# EXERCISE
Below are some records; find each line that carries the word "result" and copy it.

# MATERIAL PROVIDED
-- ==== Sys2Proof/Machine/Core.lean ====
section
/-! DEFINITION. The machine as the host's core interface. -/

def Sys2Proof.core : Host.Core := { State := Sys2Proof.Machine.State, Fault := Sys2Proof.Machine.Fault,
                                    Refusal := Sys2Proof.Machine.Refusal, step := Sys2Proof.Machine.step,
                                    reset := Sys2Proof.Machine.State.reset }
end

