-- ==== Sys2Proof/Certificates/Slice0/Obligations.lean ====
section
/-! DEFINITION. The statements for the provers, by chapter of the manual: the queue of commands and the clock, the
invariants, the pins, upstream writes, upstream reads, the postings, the part's own events and timers, and the functions of
packets and stream time. -/

open Sys2Proof Sys2Proof.Machine

/-! ## The queue and the clock -/

/-- A step takes the command at the front of the queue and carries it out with the queue's rest (log entry 2). -/
def Obligations.StepTakesFrontCommand : Prop :=
  ∀ (c : Instr) (rest : List Instr) (s : State), s.pending = c :: rest → step s = exec c { s with pending := rest }

/-- Table 5-2: counted from a release with time 0, after `n` ticks of the station reference station time is `n` modulo 2^48 and
station milliseconds the `n / 27,000` whole milliseconds modulo 2^32, and nothing else has changed; while the pin is held
nothing changes. That an empty queue is a tick is the model's choice (log entry 2). -/
def Obligations.StationTimeCounts : Prop :=
  (∀ (straps : BitVec 8) (n : Nat) (s : State),
    s.pin = .released straps → s.pending = [] → s.stationTime = 0 → s.msPhase = 0 → s.stationMs = 0 →
    tick^[n] s =
        { s with
          stationTime := BitVec.ofNat 48 n, msPhase := n % 27000, stationMs := BitVec.ofNat 32 (n / 27000) } ∧
      step (tick^[n] s) = .next (tick^[n + 1] s)) ∧
  ∀ s : State, s.pin = .held → s.pending = [] → step s = .next s

/-- No command changes the queue of commands behind it: the queue is the model's own field (log entry 2). -/
def Obligations.ExecKeepsPendingQueue : Prop :=
  ∀ (c : Instr) (s t : State), exec c s = .next t → t.pending = s.pending

/-! ## Invariants -/

/-- Every invariant below holds of the part right after reset. -/
def Obligations.ResetMeetsInvariants : Prop :=
  PostingInv State.reset ∧ ReportInv State.reset ∧ ForceInv State.reset ∧ RunInv State.reset ∧ RingInv State.reset ∧
    CueInv State.reset ∧ OrderInv State.reset ∧ PlacesInv State.reset

/-- R160, R161, R118, R37: every step keeps the posting queue without repeats and equal to the PENDING slots with the one
WORKING slot equal to the posting being carried out; the force list without repeats and equal to the set of alerts IN FORCE;
and each recent-cue list at 8 entries or fewer, no two with one event number and kind. -/
def Obligations.ListInvariants : Prop :=
  (∀ s t : State, PostingInv s → step s = .next t → PostingInv t) ∧
  (∀ s t : State, ForceInv s → step s = .next t → ForceInv t) ∧
  (∀ s t : State, CueInv s → step s = .next t → CueInv t)

/-- R174 to R181: every step keeps W and H places of the ring, the gap count and the write queue in range, the urgent position
inside the unread span, a free place for the write in flight, and the attention line equal to its causes. -/
def Obligations.ReportWriterInvariant : Prop :=
  ∀ s t : State, ReportInv s → step s = .next t → ReportInv t

/-- R9, R10, R13, R31, R32: every step keeps each ON lane's cursors on its ring, its fill and starved lead in 0..N and never
both above 0, its history at 33 stamps or fewer and its estimate below 2^27, and a SOURCE lane without a play cursor. -/
def Obligations.RingCursorInvariant : Prop :=
  ∀ s t : State, RingInv s → step s = .next t → RingInv t

/-- R82: every step keeps the orders ACTIVE and BOUND exactly those that some lane holds, on the lane each names. -/
def Obligations.OrderContextInvariant : Prop :=
  ∀ s t : State, OrderInv s → step s = .next t → OrderInv t

/-- R67, R73: every step keeps each queue with its fetches in flight within 8 places and each interject buffer within 2. R64:
no command but the resets, FETCH_ISSUE and ARBITER_GRANT touches the waiting prefetch read, except that a flush of its lane's
queue or interject buffer, told by the raised generation, withdraws it where none of its lines is granted. (Generations are
told apart by their 8-bit number, the model's choice: log entry 39.) -/
def Obligations.PrefetchPlacesInvariant : Prop :=
  (∀ s t : State, PlacesInv s → step s = .next t → PlacesInv t) ∧
  ∀ (c : Instr) (s t : State), exec c s = .next t → c ≠ .pinReset → (∀ x, c ≠ .partReset x) → c ≠ .fetchIssue →
    c ≠ .arbiterGrant → Withdrawn s t

/-! ## The pins (R153 to R155) -/

/-- R154, R168 with R20, R58, R78, R118, R182 and Table 9-1: pin reset leaves every table of the part empty, the clock at 0,
the attention line deasserted, and every upstream read served as the memory returns it. PART RESET empties every table, the
force list and the posting queue, unsets the ring with the attention line deasserted, and zeroes the run count and the scan
position; every PENDING slot is DONE with DROPPED, keeping kind, tag and doubled flag, its own slot is DONE with OK and every
other slot stands; the strap value, the station clock and the ports' traffic are kept. (That every outstanding upstream read
is served as the memory returns it, whatever had been prepared for it, and that the ungranted lines of a waiting prefetch read
are withdrawn even where its line 0 is granted, are deductions: log entries 16 and 18.) -/
def Obligations.ResetsEmptyThePart : Prop :=
  (∀ s : State, ∃ t, exec .pinReset s = .next t ∧
     t.pin = .held ∧ t.stationTime = 0 ∧ t.stationMs = 0 ∧ t.runCount = 0 ∧ t.scanPos = 0 ∧ t.fetchWait = none ∧
     (∀ l, t.lane l =
       { record := none, counts := Vector.replicate 21 0, flags := 0, queueGen := 0, interjectGen := 0, on := none }) ∧
     (∀ c, t.clip c = { body := none, locks := 0, disturbed := false, readFault := false }) ∧
     (∀ i, (t.order i).state = .empty ∧ (t.order i).body = none ∧ (t.order i).remaining = 0 ∧ (t.order i).abort = false) ∧
     (∀ a, (t.alert a).inForce = false ∧ (t.alert a).body = none ∧ (t.alert a).timer = false ∧ (t.alert a).served = 0 ∧
       (t.alert a).underrun = 0 ∧ (t.alert a).laneCount = 0 ∧ (t.alert a).fetchFault = false) ∧
     t.forceList = [] ∧
     (∀ k, t.slot k = { state := .idle, kind := 0, tag := 0, result := .ok, detail := 0, doubled := false }) ∧
     t.queue = [] ∧ t.working = none ∧
     t.report.setup = none ∧ t.report.w = 0 ∧ t.report.h = 0 ∧ t.report.gap = 0 ∧ t.report.queue = [] ∧
     t.report.flight = none ∧ t.report.urgentPos = none ∧ t.report.timer = .stopped ∧ t.report.badIndex = false ∧
     t.report.attention = false ∧
     (∀ a sv, .up a sv ∈ t.memReads → sv = .plain) ∧ (∀ a sv, .read a sv ∈ t.upOrder → sv = .plain) ∧
     t.upOrder.length = s.upOrder.length ∧ t.memReads.length = s.memReads.length ∧
     t.upWrites = s.upWrites ∧ t.memPort = s.memPort ∧ t.upPort = s.upPort) ∧
  (∀ (x : RecordData) (s : State) (k : PostSlotId) (rest : List MemRead), Due s k 0x0F#8 rest →
     ∃ t, exec (.partReset x) s = .next t ∧ t.pin = s.pin ∧ t.stationTime = s.stationTime ∧ t.stationMs = s.stationMs ∧
       (∀ j, t.slot j = if j = k then { s.slot j with state := .done, result := .ok, detail := 0 }
         else if (s.slot j).state = .pending then { s.slot j with state := .done, result := .dropped, detail := 0 }
         else s.slot j) ∧
       t.queue = [] ∧ t.working = none ∧ t.forceList = [] ∧ t.runCount = 0 ∧ t.scanPos = 0 ∧ t.fetchWait = none ∧
       (∀ l, t.lane l =
         { record := none, counts := Vector.replicate 21 0, flags := 0, queueGen := 0, interjectGen := 0, on := none }) ∧
       (∀ c, t.clip c = { body := none, locks := 0, disturbed := false, readFault := false }) ∧
       (∀ i, (t.order i).state = .empty) ∧ (∀ a, (t.alert a).inForce = false ∧ (t.alert a).body = none) ∧
       t.report.setup = none ∧ t.report.attention = false ∧ t.report.queue = [] ∧ t.report.flight = none ∧
       (∀ a sv, .up a sv ∈ t.memReads → sv = .plain) ∧ (∀ a sv, .read a sv ∈ t.upOrder → sv = .plain) ∧
       (∀ a d e go, .write a d e go ∈ s.upOrder ↔ .write a d e go ∈ t.upOrder) ∧ t.upWrites = s.upWrites ∧
       t.upPort = s.upPort ∧ t.memPort = s.memPort)

/-- R153, R155: the release of the held pin latches S, changes nothing else, and puts the control window at S x 256 MiB, wholly
within the address space; no command but PIN_RESET changes a latched S. -/
def Obligations.PinReleaseLatchesStraps : Prop :=
  (∀ (x : BitVec 8) (s : State), s.pin = .held →
    exec (.pinResetRelease x) s = .next { s with pin := .released x } ∧
      State.windowBase { s with pin := .released x } = some (x.toNat * 268435456) ∧
      x.toNat * 268435456 + 65535 < 2 ^ 36) ∧
  ∀ (c : Instr) (x : BitVec 8) (s t : State), s.pin = .released x → exec c s = .next t → c ≠ .pinReset →
    t.pin = .released x

/-! ## Upstream writes -/

/-- R5: the class of a line address in terms of addresses, once the pin is released: the control window; line `j` of slot `k` of
the one configured ring that holds the line, with the lane ON or OFF; the area of a locked clip; any other address. -/
def Obligations.AddressesAreClassified : Prop :=
  ∀ (straps : BitVec 8) (s : State) (a : Nat), s.pin = .released straps →
    let base := straps.toNat * 268435456
    (base ≤ a → a < base + 65536 → classify s a = .window (a - base)) ∧
    (¬ (base ≤ a ∧ a < base + 65536) →
      (∀ (l : LaneId) (r : LaneRecord) (k j : Nat), (s.lane l).record = some r → k < r.slots → j < 3 →
        a = r.base + 192 * k + 64 * j →
        (∀ m q, m ≠ l → (s.lane m).record = some q → ¬ (q.base ≤ a ∧ a < q.base + 192 * q.slots)) →
        classify s a = if (s.lane l).on.isSome then .ring l k j else .offRing) ∧
      ((∀ m q, (s.lane m).record = some q → ¬ (q.base ≤ a ∧ a < q.base + 192 * q.slots)) →
        ((∃ c b, 0 < (s.clip c).locks ∧ (s.clip c).body = some b ∧ b.address ≤ a ∧ a < b.address + 192 * b.length) →
          classify s a = .watched) ∧
        ((∀ c b, 0 < (s.clip c).locks → (s.clip c).body = some b → ¬ (b.address ≤ a ∧ a < b.address + 192 * b.length)) →
          classify s a = .other)))

/-- R6, R18, R156: every upstream write, under each of its five names, completes, joins the tail of the upstream order as
presented and changes neither port; it is marked as a go write only where it makes a posting slot PENDING; a write of an OFF
lane's ring, of unwatched memory, or of a window line where it enables neither a go word's byte 0 nor the read-index word's
line changes nothing else. (That the five names have one handling, by the address alone, is the model's: log entry 3.) -/
def Obligations.UpstreamWritesAreForwarded : Prop :=
  ∀ (a : Addr) (d : Line) (e : Enables) (ff : Bool) (s : State) (c : Instr),
    c ∈ [Instr.ringWrite a d e ff, .watchWindowWrite a d e, .goWrite a d e, .readIndexWrite a d e, .upstreamWrite a d e] →
    ∃ t go, exec c s = .next t ∧ t.upOrder = s.upOrder ++ [.write a d e go] ∧ SamePorts s t ∧ t.working = s.working ∧
      t.scanPos = s.scanPos ∧ t.forceList = s.forceList ∧
      (∀ k, go = some k → ∃ off, classify s (lineAddr a) = .window off ∧ goWriteSlot off e = some k ∧
        ((s.slot k).state = .idle ∨ (s.slot k).state = .done)) ∧
      ((classify s (lineAddr a) = .offRing ∨ classify s (lineAddr a) = .other ∨ classify s (lineAddr a) = .unclassified ∨
          ∃ off, classify s (lineAddr a) = .window off ∧ goWriteSlot off e = none ∧ off ≠ 0x1040) →
        t = { s with upOrder := s.upOrder ++ [.write a d e none] })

# OUTPUT OF THE TASK
     (∀ k, t.slot k = { state := .idle, kind := 0, tag := 0, result := .ok, detail := 0, doubled := false }) ∧
       (∀ j, t.slot j = if j = k then { s.slot j with state := .done, result := .ok, detail := 0 }
         else if (s.slot j).state = .pending then { s.slot j with state := .done, result := .dropped, detail := 0 }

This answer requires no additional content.